-- ==== Sys2Proof/Machine/Cache.lean ====
section
/-!
DEFINITION. What the L2 slices and the Spire caches hold: sets, ways and tree pseudo-LRU, fetching a line from HBM4E and
writing it back (00_scope R1, R2, 21_memory_system R359, R365, R371, 15_consistency R293). The bytes of a line are those of
storage, which keeps the newest; a line records what differs (assumption log 59).
-/

namespace Sys2Proof.Machine

open Sys2Proof

/-! ## Sets (R359; assumption log 59) -/

namespace CacheSet

/-- The way a pseudo-LRU tree points at among those allowed: `l` levels below node `n`, whose first way is `w`. -/
def pick (bits : BitVec 16) (ok : Nat → Bool) : Nat → Nat → Nat → Option Nat
  | 0, _, w => if ok w then some w else none
  | l + 1, n, w =>
    let a := pick bits ok l (2 * n) w
    let b := pick bits ok l (2 * n + 1) (w + 2 ^ l)
    if bits.getLsbD n then b.or a else a.or b

/-- The bits of the nodes above a way, all pointing at it or all away from it. -/
def point (bits : BitVec 16) (levels way : Nat) (at_ : Bool) : BitVec 16 :=
  (List.range levels).foldl (fun (x : BitVec 16) k =>
    let n := 2 ^ k + way / 2 ^ (levels - k)
    let right := (way / 2 ^ (levels - k - 1)).testBit 0
    if right == at_ then x ||| ((1 : BitVec 16) <<< n) else x &&& ~~~((1 : BitVec 16) <<< n)) bits

/-- The way that holds a line. -/
def wayOf (c : CacheSet) (ln : Nat) : Option Nat := (List.find? (fun (x : Nat × Nat) => x.2 == ln) c.ways).map (·.1)

/-- A line enters a set, or is used again: the set, and the line it replaces. `first` for a line that enters first for
replacement. -/
def enter (c : CacheSet) (levels : Nat) (ok : Nat → Bool) (ln : Nat) (first : Bool) : CacheSet × Option Nat :=
  let free := (List.range (2 ^ levels)).find? fun w => ok w && (Tab.find? c.ways w).isNone
  match (c.wayOf ln).or (free.or (pick c.plru ok levels 1 0)) with
  | none => (c, none)
  | some w =>
    let old := match Tab.find? c.ways w with
      | some x => if x = ln then none else some x
      | none => none
    ({ ways := Tab.put c.ways w ln, plru := point c.plru levels w first }, old)

/-- A line leaves a set. -/
def drop (c : CacheSet) (ln : Nat) : CacheSet := { c with ways := c.ways.filter fun x => x.2 != ln }

end CacheSet

namespace State

/-! ## Homes (R360) -/

/-- The home slice of a physical address under HMODE 1 and a mask: the mask's k-th slice (R360). -/
def maskHome (mask : BitVec 64) (pa : Nat) : Nat :=
  let set := (List.range 64).filter fun i => mask.getLsbD i
  let l := pa / 128
  let h := Nat.xor (Nat.xor (l % 2 ^ 13) (l / 2 ^ 13 % 2 ^ 13)) (l / 2 ^ 26 % 2 ^ 11)
  nth set (h % set.length) 0

/-- The home of what the hardware accesses by physical address: HMODE 1 and HOME 0, as for the host (22_host_compat R374;
assumption log 59). -/
def hwHome (s : State) (pa : Nat) : Nat := maskHome (Tab.get s.masks 0 0) pa

/-! ## HBM4E and the slices (R365, R371) -/

/-- Whether a Spire cache holds a line. -/
def cached (s : State) (ln : Nat) : Bool := s.spires.any fun (px : Nat × Spire) => (Tab.find? px.2.lines ln).isSome

/-- The Spire that owns a line, and the line. -/
def ownerOfLine (s : State) (ln : Nat) : Option (Nat × CLine) :=
  s.spires.findSome? fun px => match Tab.find? px.2.lines ln with
    | some l => if l.owned then some (px.1, l) else none
    | none => none

def setSliceLine (s : State) (ln : Nat) (x : SLine) : State := { s with lines := Tab.put s.lines ln x }

/-- The four sectors of a line. -/
def sectors (ln : Nat) : List Nat := (List.range 4).map fun k => ln * 128 + 32 * k

/-- The poison marks of a line's newest bytes (R365). -/
def lineMarks (s : State) (ln : Nat) : BitVec 4 :=
  (sectors ln).zipIdx.foldl (fun (m : BitVec 4) x => if (Tab.find? s.poison x.1).isSome then m ||| ((1 : BitVec 4) <<< x.2) else m) 0

/-- Give a line marks. -/
def setLineMarks (s : State) (ln : Nat) (m : BitVec 4) : State :=
  { s with poison := (sectors ln).zipIdx.foldl (fun (t : Tab Unit) x => if m.getLsbD x.2 then Tab.put t x.1 () else Tab.del t x.1) s.poison }

/-- The newest bytes and marks of a line. -/
def lineImage (s : State) (ln : Nat) : LineImage := (s.peek 1024 (ln * 128) 128, s.lineMarks ln)

/-- What a line holds at its home: what the home slice still holds of an owned line, else the newest. -/
def homeImage (s : State) (ln : Nat) : LineImage :=
  match s.ownerOfLine ln with
  | some (_, c) => c.home.getD (s.lineImage ln)
  | none => s.lineImage ln

/-- Before a line is written, every leased copy keeps the bytes and the marks it holds (15_consistency R293). -/
def keepLeases (s : State) (ln : Nat) : State :=
  let now := s.lineImage ln
  { s with spires := s.spires.map fun px =>
      match Tab.find? px.2.lines ln with
      | some l => if !l.owned && l.old.isNone then (px.1, { px.2 with lines := Tab.put px.2.lines ln { l with old := some now } }) else px
      | none => px }

/-- The controller delivers a sector with or without its mark: to the slice, unless a Spire owns the line (R365). -/
def deliverSector (s : State) (b : Nat) (bad : Bool) : State :=
  let ln := b / 128
  let bit : BitVec 4 := (1 : BitVec 4) <<< (b / 32 % 4)
  match s.ownerOfLine ln with
  | some (p, c) =>
    let im := c.home.getD (s.lineImage ln)
    let m := if bad then im.2 ||| bit else im.2 &&& ~~~bit
    if m = im.2 then s
    else
      let x := s.spireAt p
      s.setSpireAt p { x with lines := Tab.put x.lines ln { c with home := some (im.1, m) } }
  | none =>
    if (Tab.find? s.poison b).isSome = bad then s
    else
      let s := s.keepLeases ln
      { s with poison := if bad then Tab.put s.poison b () else Tab.del s.poison b }

/-- The marks of a line that no slice and no owner holds any more leave with it; leased copies keep theirs. -/
def dropMarks (s : State) (ln : Nat) : State :=
  if s.spireOwns ln = true ∨ s.lineMarks ln = 0 then s else (s.keepLeases ln).setLineMarks ln 0

/-- HBM4E takes the marks of a line written back, or loses its errors (R365): a beat that takes the mark holds it until it is
written whole. -/
def writeMarks (s : State) (ln : Nat) (m : BitVec 4) : State :=
  { s with hbm := { s.hbm with errs := (sectors ln).zipIdx.foldl (fun (t : Tab BeatErr) x =>
      let k := s.hbmLoc x.1 / 32
      if m.getLsbD x.2 then markErr t k else clearErr t k) s.hbm.errs } }

/-- A dirty line is written back: the first write of a row not live makes it live (07_system_isa R217, R371), and a beat takes
the poison mark or loses its error (R365). -/
def writeBack (s : State) (ln : Nat) : State :=
  ((s.touchRow (ln * 128)).countBy 41 4).writeMarks ln (s.homeImage ln).2

/-- A line leaves its slice: a dirty one is written back; under a clean one HBM4E may hold other bytes, which are the line's
from now on. -/
def evictSlice (s : State) (ln : Nat) : State :=
  match Tab.find? s.lines ln with
  | none => s
  | some l =>
    let t := s.setSliceLine ln { l with held := false, dirty := false, under := none }
    if l.dirty then (t.writeBack ln).dropMarks ln
    else match l.under with
      | none => t.dropMarks ln
      | some u => match t.ownerOfLine ln with
        | some (p, c) =>
          let x := t.spireAt p
          t.setSpireAt p { x with lines := Tab.put x.lines ln { c with home := some (u, 0) } }
        | none =>
          let t := t.keepLeases ln
          ({ t with mem := Mem.store t.mem (t.storeLoc (ln * 128)) 128 u } : State).dropMarks ln

/-- What HBM4E holds of a line. -/
def hbmLine (s : State) (ln : Nat) : BitVec 1024 :=
  match Tab.find? s.lines ln with
  | some l => if l.held then l.under.getD (s.homeImage ln).1 else (s.homeImage ln).1
  | none => (s.homeImage ln).1

/-- HBM4E comes to hold other bytes of a line while caches keep theirs (21_memory_system R371). -/
def setHbmLine (s : State) (ln : Nat) (x : BitVec 1024) : State :=
  let l := Tab.get s.lines ln {}
  let under (h : Nat) : State := s.setSliceLine ln { l with held := true, home := h, under := some x }
  match s.ownerOfLine ln with
  | some (p, c) =>
    if l.held then under l.home
    else if c.home.isNone then under c.slice
    else
      let y := s.spireAt p
      s.setSpireAt p { y with lines := Tab.put y.lines ln { c with home := some (x, 0) } }
  | none =>
    if l.held then under l.home
    else
      let s := s.keepLeases ln
      { s with mem := Mem.store s.mem (s.storeLoc (ln * 128)) 128 x }

/-! ## A line with two homes (R361) -/

/-- The key of what a slice holds of a line beside the active home. -/
def splitKey (n ln : Nat) : Nat := n * 2 ^ 32 + ln

/-- A line that another slice acts as home for leaves slice n: dirty, it is written back on its own. -/
def evictSplit (s : State) (n ln : Nat) : State :=
  match Tab.find? s.split (splitKey n ln) with
  | none => s
  | some x =>
    let s : State := { s with split := Tab.del s.split (splitKey n ln) }
    if x.dirty then (((s.touchRow (ln * 128)).countBy 41 4).setHbmLine ln x.image.1).writeMarks ln x.image.2 else s

/-- Slice n evicts a line, as its home or beside another. -/
def evictAt (s : State) (n ln : Nat) : State :=
  let l := Tab.get s.lines ln {}
  if l.held = true ∧ l.home = n then s.evictSlice ln else s.evictSplit n ln

/-- A line leaves its set. -/
def leaveSet (s : State) (n ln : Nat) : State :=
  let x := s.sliceAt n
  s.setSliceAt n { x with sets := Tab.put x.sets (ln % 2048) ((Tab.get x.sets (ln % 2048) {}).drop ln) }

/-- A line enters a slice, or is used there again; the line it replaces is evicted. -/
def enterSlice (s : State) (n ln : Nat) (first : Bool) : State :=
  let x := s.sliceAt n
  let r := (Tab.get x.sets (ln % 2048) {}).enter 4 (fun w => (Tab.find? x.ways w).isNone) ln first
  let s := s.setSliceAt n { x with sets := Tab.put x.sets (ln % 2048) r.1 }
  match r.2 with
  | some old => (s.evictAt n old).countBy 39 1
  | none => s

/-! ## Owners (15_consistency R293) -/

/-- The number of no Spire. -/
def noSpire : Nat := 1000

/-- A line leaves a Spire cache: an owned one returns to the slice with its timestamps, to be written back if it was
written (R293). What HBM4E holds under it is what the slice held. -/
def returnLine (s : State) (sp ln : Nat) : State :=
  let x := s.spireAt sp
  match Tab.find? x.lines ln with
  | none => s
  | some l =>
    let s := s.setSpireAt sp { x with lines := Tab.del x.lines ln, sets := Tab.put x.sets (ln % 256) ((Tab.get x.sets (ln % 256) {}).drop ln) }
    if l.owned then
      let sl := Tab.get s.lines ln {}
      let home := if sl.held then sl.home else l.slice
      (s.setSliceLine ln { sl with wts := l.wts, rts := l.rts, held := true, home := home, dirty := sl.dirty || l.home.isSome,
                                   under := if l.home.isSome then sl.under.or (l.home.map (·.1)) else sl.under }).enterSlice home ln false
    else s

/-- Recall the owner of a line other than a Spire: the slice takes the line and its timestamps back (R293). -/
def recallLine (s : State) (except ln : Nat) : State :=
  match s.ownerOfLine ln with
  | some (p, _) => if p = except then s else (s.returnLine p ln).countBy 27 1
  | none => s

/-- The slice that acts as home of a line no Spire owns puts it aside: its own bytes, marks and timestamps stand beside those
of HBM4E, which are the line's until a slice holds it again (R361). -/
def park (s : State) (ln : Nat) : State :=
  let l := Tab.get s.lines ln {}
  if l.held then
    let now := s.lineImage ln
    let s := s.keepLeases ln
    let s : State := { s with
      lines := Tab.put s.lines ln { l with held := false, dirty := false, under := none }
      split := Tab.put s.split (splitKey l.home ln) { image := now, wts := l.wts, rts := l.rts, dirty := l.dirty }
      mem := match l.under with
        | some u => Mem.store s.mem (s.storeLoc (ln * 128)) 128 u
        | none => s.mem }
    s.setLineMarks ln 0
  else s

/-- A slice acts as home again with what it holds of a line that no other slice holds (R361). -/
def unpark (s : State) (home ln : Nat) : State :=
  match Tab.find? s.split (splitKey home ln) with
  | none => s
  | some x =>
    let hb : BitVec 1024 := s.peek 1024 (ln * 128) 128
    let s := s.keepLeases ln
    let s : State := { s with
      lines := Tab.put s.lines ln { wts := x.wts, rts := x.rts, held := true, home := home, dirty := x.dirty
                                    under := if x.dirty || hb != x.image.1 then some hb else none }
      split := Tab.del s.split (splitKey home ln)
      mem := Mem.store s.mem (s.storeLoc (ln * 128)) 128 x.image.1 }
    s.setLineMarks ln x.image.2

/-- Slice `home` acts as home of a line for an access routed to it (R361): what another slice holds of the line stands aside,
with what its owner returns to it. -/
def activate (s : State) (home ln : Nat) : State :=
  let l := Tab.get s.lines ln {}
  let other := match s.ownerOfLine ln with
    | some (_, c) => (if l.held then l.home else c.slice) != home
    | none => l.held && l.home != home
  let s := if other && isHbm (ln * 128) then (s.recallLine noSpire ln).park ln else s
  if s.split.isEmpty || s.lineHeld ln then s else s.unpark home ln

end State

end Sys2Proof.Machine
end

• _TASK TO CARRY OUT_
Pick from the records each line that contains the word "isSome" and show it.

• _WRITTEN RESPONSE_
def cached (s : State) (ln : Nat) : Bool := s.spires.any fun (px : Nat × Spire) => (Tab.find? px.2.lines ln).isSome
  (sectors ln).zipIdx.foldl (fun (m : BitVec 4) x => if (Tab.find? s.poison x.1).isSome then m ||| ((1 : BitVec 4) <<< x.2) else m) 0
    if (Tab.find? s.poison b).isSome = bad then s
      (s.setSliceLine ln { sl with wts := l.wts, rts := l.rts, held := true, home := home, dirty := sl.dirty || l.home.isSome,
                                   under := if l.home.isSome then sl.under.or (l.home.map (·.1)) else sl.under }).enterSlice home ln false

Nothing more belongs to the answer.